**Stored data entries:**
-- ==== Sys2Proof/Machine/Fn.lean ====
section
/-! DEFINITION. The functions of major 0x19 (R323), each rounded once to nearest even. A transcendental value is worked
out to 256 fraction bits and a last bit that says that it goes on, far more than any rounding boundary of BF16, FP16 or
FP32 needs. -/
namespace Sys2Proof.Machine

/-- Fraction bits of the fixed-point values. -/
def fixP : Nat := 256

/-- ln 2, by its series in powers of one half. -/
def lnTwo : Nat := (List.range fixP).foldl (fun a k => a + 2 ^ fixP / ((k + 1) * 2 ^ (k + 1))) 0

/-- e^r for 0 ≤ r < 1, by its power series: the sum and the last term after n more terms from term k. -/
def expSum (r : Nat) : Nat → Nat → Nat → Nat → Nat
  | 0, _, _, sum => sum
  | n + 1, k, term, sum =>
    let t := term * r / 2 ^ fixP / (k + 1)
    expSum r n (k + 1) t (sum + t)

/-- e^r for 0 ≤ r < 1. -/
def expUnit (r : Nat) : Nat := expSum r 80 0 (2 ^ fixP) (2 ^ fixP)

/-- e^x as v × 2^n with 1 ≤ v < 2, v in fixed point. -/
def expFix (x : Int) : Nat × Int :=
  let n := x / (lnTwo : Int)
  (expUnit (x - n * lnTwo).toNat, n)

/-- The series of atanh z: n more terms from z^k ÷ k. -/
def atanhSum (zz : Nat) : Nat → Nat → Nat → Nat → Nat
  | 0, _, _, sum => sum
  | n + 1, k, pw, sum => atanhSum zz n (k + 2) (pw * zz / 2 ^ fixP) (sum + pw / k)

/-- ln x for 1 ≤ x < 2. -/
def lnFix (x : Nat) : Nat :=
  let z := (x - 2 ^ fixP) * 2 ^ fixP / (x + 2 ^ fixP)
  2 * atanhSum (z * z / 2 ^ fixP) 96 1 z 0

/-- The value m·2^e in fixed point, where it lies below 2^10. -/
def fixOf (m : Nat) (e : Int) : Nat := if 0 ≤ e + fixP then m * 2 ^ (e + fixP).toNat else m / 2 ^ (-(e + fixP)).toNat

/-- Whether m·2^e is at least 2^k. -/
def atLeast (m : Nat) (e : Int) (k : Int) : Bool := m ≠ 0 && decide (k ≤ (m.log2 : Int) + e)

/-- Round a positive value v × 2^n that goes on, v in fixed point. -/
def roundFix (f : Fmt) (neg : Bool) (v : Nat) (n : Int) : Nat × Nat := roundF f 0 neg (2 * v + 1) (n - fixP - 1)

/-- The bits of 1 in a format. -/
def fOne (f : Fmt) : Nat := (2 ^ (f.eb - 1) - 1) * 2 ^ f.fb

/-- 1 ÷ a. -/
def fnRcp (f : Fmt) (a : Nat) : Nat × Nat := fDiv f 0 (fOne f) a

/-- 1 ÷ √a. -/
def fnRsq (f : Fmt) (a : Nat) : Nat × Nat :=
  match fDec f a with
  | .nan s => (fNan f, if s then fNV else 0)
  | .inf n => if n then (fNan f, fNV) else (fZero f false, 0)
  | .fin neg m e =>
    if m = 0 then (fInf f neg, fDZ)
    else if neg then (fNan f, fNV)
    else
      let m' := if e % 2 = 0 then m else 2 * m
      let h := e / 2
      let q := isqrt (2 ^ (2 * fixP) / m')
      roundF f 0 false (2 * q + (if q * q * m' = 2 ^ (2 * fixP) then 0 else 1)) (-h - fixP - 1)

/-- 2^a, the exponent clamped where every result overflows or is lost. -/
def fnExp2 (f : Fmt) (a : Nat) : Nat × Nat :=
  match fDec f a with
  | .nan s => (fNan f, if s then fNV else 0)
  | .inf n => (if n then fZero f false else fInf f false, 0)
  | .fin neg m e =>
    if atLeast m e 9 then roundF f 0 false 1 (if neg then -512 else 512)
    else if decide (0 ≤ e) || decide (m % 2 ^ (-e).toNat = 0) then
      let k : Int := if 0 ≤ e then m * 2 ^ e.toNat else m / 2 ^ (-e).toNat
      roundF f 0 false 1 (if neg then -k else k)
    else
      let x : Int := if neg then -(fixOf m e : Int) else fixOf m e
      let n := x / (2 ^ fixP : Nat)
      let fr := (x - n * (2 ^ fixP : Nat)).toNat
      roundFix f false (expUnit (fr * lnTwo / 2 ^ fixP)) n

/-- e^a. -/
def fnExp (f : Fmt) (a : Nat) : Nat × Nat :=
  match fDec f a with
  | .nan s => (fNan f, if s then fNV else 0)
  | .inf n => (if n then fZero f false else fInf f false, 0)
  | .fin neg m e =>
    if m = 0 then (fOne f, 0)
    else if atLeast m e 9 then roundF f 0 false 1 (if neg then -512 else 512)
    else
      let v := expFix (if neg then -(fixOf m e : Int) else fixOf m e)
      roundFix f false v.1 v.2

/-- log2 a. -/
def fnLog2 (f : Fmt) (a : Nat) : Nat × Nat :=
  match fDec f a with
  | .nan s => (fNan f, if s then fNV else 0)
  | .inf n => if n then (fNan f, fNV) else (fInf f false, 0)
  | .fin neg m e =>
    if m = 0 then (fInf f true, fDZ)
    else if neg then (fNan f, fNV)
    else
      let k : Int := m.log2 + e
      if m = 2 ^ m.log2 then roundF f 0 (decide (k < 0)) k.natAbs 0
      else
        let x := m * 2 ^ (fixP - m.log2)
        let v : Int := k * (2 ^ fixP : Nat) + (lnFix x * 2 ^ fixP / lnTwo : Nat)
        if v < 0 then roundFix f true (v.natAbs - 1) 0 else roundFix f false v.toNat 0

/-- A value just below v × 2^e. -/
def justBelow (v : Nat) (e : Int) : Nat × Int := (v * 2 ^ 300 - 1, e - 300)

/-- tanh a. Below 2^−40 the result lies just below a in magnitude. -/
def fnTanh (f : Fmt) (a : Nat) : Nat × Nat :=
  match fDec f a with
  | .nan s => (fNan f, if s then fNV else 0)
  | .inf n => ((if n then fZero f true else 0) + fOne f, 0)
  | .fin neg m e =>
    if m = 0 then (fZero f neg, 0)
    else if !atLeast m e (-40) then
      let b := justBelow m e
      roundF f 0 neg b.1 b.2
    else if atLeast m e 8 then
      let b := justBelow 1 0
      roundF f 0 neg b.1 b.2
    else
      let x := expFix (2 * (fixOf m e : Int))
      let big := x.1 * 2 ^ x.2.toNat
      let q := divJam (big - 2 ^ fixP) (big + 2 ^ fixP) 0
      roundF f 0 neg (2 * q.1 + 1) (q.2 - 1)

/-- 1 ÷ (1 + e^−a). -/
def fnSig (f : Fmt) (a : Nat) : Nat × Nat :=
  match fDec f a with
  | .nan s => (fNan f, if s then fNV else 0)
  | .inf n => (if n then fZero f false else fOne f, 0)
  | .fin neg m e =>
    if m = 0 then roundF f 0 false 1 (-1)
    else if atLeast m e 8 then
      let b := justBelow 1 0
      if neg then roundF f 0 false 1 (-369) else roundF f 0 false b.1 b.2
    else
      -- for a below 0 the value is 1 ÷ (1 + e^|a|), else e^a ÷ (1 + e^a)
      let x := expFix (fixOf m e)
      let big := x.1 * 2 ^ x.2.toNat
      let q := divJam (if neg then 2 ^ fixP else big) (big + 2 ^ fixP) 0
      roundF f 0 false (2 * q.1 + 1) (q.2 - 1)

/-- A function instruction. -/
def vecFn (op : Fmt → Nat → Nat × Nat) (f : H2) (s : State) : Res := vecFloat1 (fun t _ => op t) f s

/-- `vfrcp`. -/
def execVfrcp (f : H2) (s : State) : Res := vecFn fnRcp f s
/-- `vfrsq`. -/
def execVfrsq (f : H2) (s : State) : Res := vecFn fnRsq f s
/-- `vfexp2`. -/
def execVfexp2 (f : H2) (s : State) : Res := vecFn fnExp2 f s
/-- `vflog2`. -/
def execVflog2 (f : H2) (s : State) : Res := vecFn fnLog2 f s
/-- `vfexp`. -/
def execVfexp (f : H2) (s : State) : Res := vecFn fnExp f s
/-- `vftanh`. -/
def execVftanh (f : H2) (s : State) : Res := vecFn fnTanh f s
/-- `vfsig`. -/
def execVfsig (f : H2) (s : State) : Res := vecFn fnSig f s

end Sys2Proof.Machine
end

**PROBLEM DETAILS:**
Lines after the one containing "below 2^10. -/" are not part of the task. Output the entries exactly from their first line through that one.

**TASK SOLUTION:**
-- ==== Sys2Proof/Machine/Fn.lean ====
section
/-! DEFINITION. The functions of major 0x19 (R323), each rounded once to nearest even. A transcendental value is worked
out to 256 fraction bits and a last bit that says that it goes on, far more than any rounding boundary of BF16, FP16 or
FP32 needs. -/
namespace Sys2Proof.Machine

/-- Fraction bits of the fixed-point values. -/
def fixP : Nat := 256

/-- ln 2, by its series in powers of one half. -/
def lnTwo : Nat := (List.range fixP).foldl (fun a k => a + 2 ^ fixP / ((k + 1) * 2 ^ (k + 1))) 0

/-- e^r for 0 ≤ r < 1, by its power series: the sum and the last term after n more terms from term k. -/
def expSum (r : Nat) : Nat → Nat → Nat → Nat → Nat
  | 0, _, _, sum => sum
  | n + 1, k, term, sum =>
    let t := term * r / 2 ^ fixP / (k + 1)
    expSum r n (k + 1) t (sum + t)

/-- e^r for 0 ≤ r < 1. -/
def expUnit (r : Nat) : Nat := expSum r 80 0 (2 ^ fixP) (2 ^ fixP)

/-- e^x as v × 2^n with 1 ≤ v < 2, v in fixed point. -/
def expFix (x : Int) : Nat × Int :=
  let n := x / (lnTwo : Int)
  (expUnit (x - n * lnTwo).toNat, n)

/-- The series of atanh z: n more terms from z^k ÷ k. -/
def atanhSum (zz : Nat) : Nat → Nat → Nat → Nat → Nat
  | 0, _, _, sum => sum
  | n + 1, k, pw, sum => atanhSum zz n (k + 2) (pw * zz / 2 ^ fixP) (sum + pw / k)

/-- ln x for 1 ≤ x < 2. -/
def lnFix (x : Nat) : Nat :=
  let z := (x - 2 ^ fixP) * 2 ^ fixP / (x + 2 ^ fixP)
  2 * atanhSum (z * z / 2 ^ fixP) 96 1 z 0

/-- The value m·2^e in fixed point, where it lies below 2^10. -/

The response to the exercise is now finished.